Остаток предложения застывает у меня на губах, когда он проходит мимо меня в мою комнату. Я неохотно закрываю дверь.

Ладно, может быть, мне следовало привести себя в порядок.

Он останавливается у двуспальной кровати и вытаскивает моего плюшевого льва из-под смятого одеяла.

— Ну, это мило, — поддразнивает он.

Румянец поднимается вверх по моей шее.

— У меня он с детства.

Он гладит льва по загрубевшей от возраста гриве и говорит:

— Я вижу, поездка в Лайонсвуд была мечтой всей моей жизни.

Я скрещиваю руки на груди.

— Что-то вроде этого.

— Довольно амбициозно для девушки из маленького городка Алабамы, не правда ли?

Мои глаза сужаются.

— Я не уверена, что Мобиль можно назвать маленьким городом.

Он пожимает плечами, а затем смотрит на меня.

— Знаешь, что я нахожу в тебе очень интересным, Поппи?

В моей голове уже звучат тревожные звоночки, но я пытаюсь направить в нужное русло как можно больше невозмутимой уверенности.

— Что?

Он опускает льва на землю и уделяет мне все свое внимание.

— Из тысяч детей, которые сдавали тест SSAT, пытаясь поступить в стипендиальную программу Лайонсвуда — или любой другой частной школы, на самом деле — у тебя был самый высокий балл из всех.

Камень оседает у меня в животе.

Он не может знать. Он никак не может знать.

Я прочищаю горло.

— Вообще-то, у меня был второй по величине балл.

Он одаривает меня кривой улыбкой, в которой нет ни унции раскаяния.

— Ну, теперь самый высокий.

Я не удостаиваю это ответом.

— Несмотря ни на что, — продолжает он, — Тысячи детей. Ты превзошла их всех в тестировании. По каждому отдельному предмету.

Даже когда мое беспокойство стремительно растет, я стою на своем.

— Я не могу сказать, есть ли в конце этого вопрос или комплимент.

— Я просто нахожу это странным, вот и все, — говорит он. — Судя по результатам тестов, ты вундеркинд. Возможно, гений. И все же ты довольно плохо училась с тех пор, как поступила в Лайонсвуд. Посредственная троечница.

Его глаза впились в мои, и на краткий миг я забеспокоилась, что если открою рот, то выдам все свои секреты.

Это, мягко говоря, выбивает из колеи.

Но я напоминаю себе, что он ничего не знает — не может — и улыбаюсь так, словно я в шаге от того, чтобы у меня началась стрессовая сыпь.
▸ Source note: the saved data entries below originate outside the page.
-- ==== Sys2Proof/Machine/Ops.lean ====
section
/-! DEFINITION. The shared operations on the state: one write per register, the port answer, the step precondition of
every event, EMIT (41_handoff.md R130), the fail-stop (60_exceptions.md R203) and power-on reset
(70_reset_and_hazards.md R230). There is no return from a fault (60_exceptions.md R210). -/

namespace Sys2Proof.Machine

/-- Write `cursor` (10_state.md R21). -/
def State.setCursor (s : State) (c : Fin 6) : State := { s with cursor := c }

/-- Write one byte of the partial buffer (10_state.md R23). -/
def State.storeBuf (s : State) (k : Fin 6) (b : Byte) : State := { s with buf := s.buf.set k b }

/-- Write all six bytes of the mailbox (10_state.md R24). -/
def State.setSlot (s : State) (f : Frame) : State := { s with slot := f }

/-- Write all four fields of the intent register (20_memory.md R58). -/
def State.setIntent (s : State) (i : Intent) : State := { s with intent := i }

/-- Move the timer handle out of the shared holder (43_duty.md R171). -/
def State.takeHandle (s : State) : State := { s with holderFull := false, claimed := true }

/-- Write all four duty registers; none is unwritten afterwards (43_duty.md R176; 10_state.md R29). -/
def State.setCcr (s : State) (d : DutyVector) : State :=
  { s with ccr := perChannel fun ch => { value := d[ch], written := true } }

/-- Answer on a port (30_encoding.md R77). -/
def State.respond (s : State) (o : Output) : State := { s with outputs := s.outputs ++ [o] }

/-- Take the waiting event words as `ws`. -/
def State.setPending (s : State) (ws : List EventWord) : State := { s with pending := ws }

/-- The step precondition of every event: with `halted = 1` it has no step; otherwise it has its effect
(60_exceptions.md R200, R203). -/
def whenRunning (s : State) (effect : State → State) : Host.Outcome State Fault Refusal :=
  if s.halted then .fault .halted else .next (effect s)

/-- EMIT: `slot` takes `buf` and `ready` is set, as a pair (41_handoff.md R130; 20_memory.md R56). It does not read
`ready`, so an unread frame is overwritten (41_handoff.md R131). -/
def State.emitFrame (s : State) : State := (s.setSlot s.buf).setReady true

/-- The fail-stop: the block halts and the cause is recorded; the raising event does nothing else
(60_exceptions.md R203, R209). -/
def State.raiseFault (s : State) (code : FaultCode) : State := s.latchFault code

/-- Power-on reset: every element of the block takes its reset value at once (70_reset_and_hazards.md R230). It is no
event and no `step` performs it; the port queues are the model's own and stay. -/
def State.powerOn (s : State) (c : LegalConfig) (bufAny slotAny : Frame) (ccrAny : DutyVector) : State :=
  { State.resetWith c bufAny slotAny ccrAny with pending := s.pending, outputs := s.outputs }

/-- The refusal a decoder's refusal becomes in a step (60_exceptions.md R205). -/
def refusalOf : DecodeRefusal → Refusal
  | .reservedOp => .reservedOp
  | .reservedBits => .reservedBits

end Sys2Proof.Machine
end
— Ну, ты же знаешь, что они говорят. С баллом «C» тоже получают ученые степени.

И оценки «C» также поставили меня на грань потери всей моей стипендии.

Его взгляд задерживается на секунду слишком долго, чтобы я поверила, что убедила его, но я закончила с академическим допросом.

— Я думала, ты пришел сюда посмотреть на мои работы. — Я указываю подбородком на альбом для рисования, лежащий на моем столе.

Он поднимает руки вверх, сдаваясь.

— Ты не можешь винить меня за то, что я пытаюсь удовлетворить другие аспекты своего любопытства. В этом весь сегодняшний вечер, не так ли?

— Ну, у меня тоже есть к тебе вопросы, — парирую я.

— Продолжай, — отвечает он. — Ты можешь ознакомиться с моей успеваемостью.

— Я не думаю, что это считается тщательной проверкой, если все оценки «отлично».

— И одна четверка с плюсом, — поправляет он меня, — На втором курсе. В викторине о «Грозовом перевале». Однако в свою защиту могу сказать, что профессор Смит каждый раз усыпляет меня.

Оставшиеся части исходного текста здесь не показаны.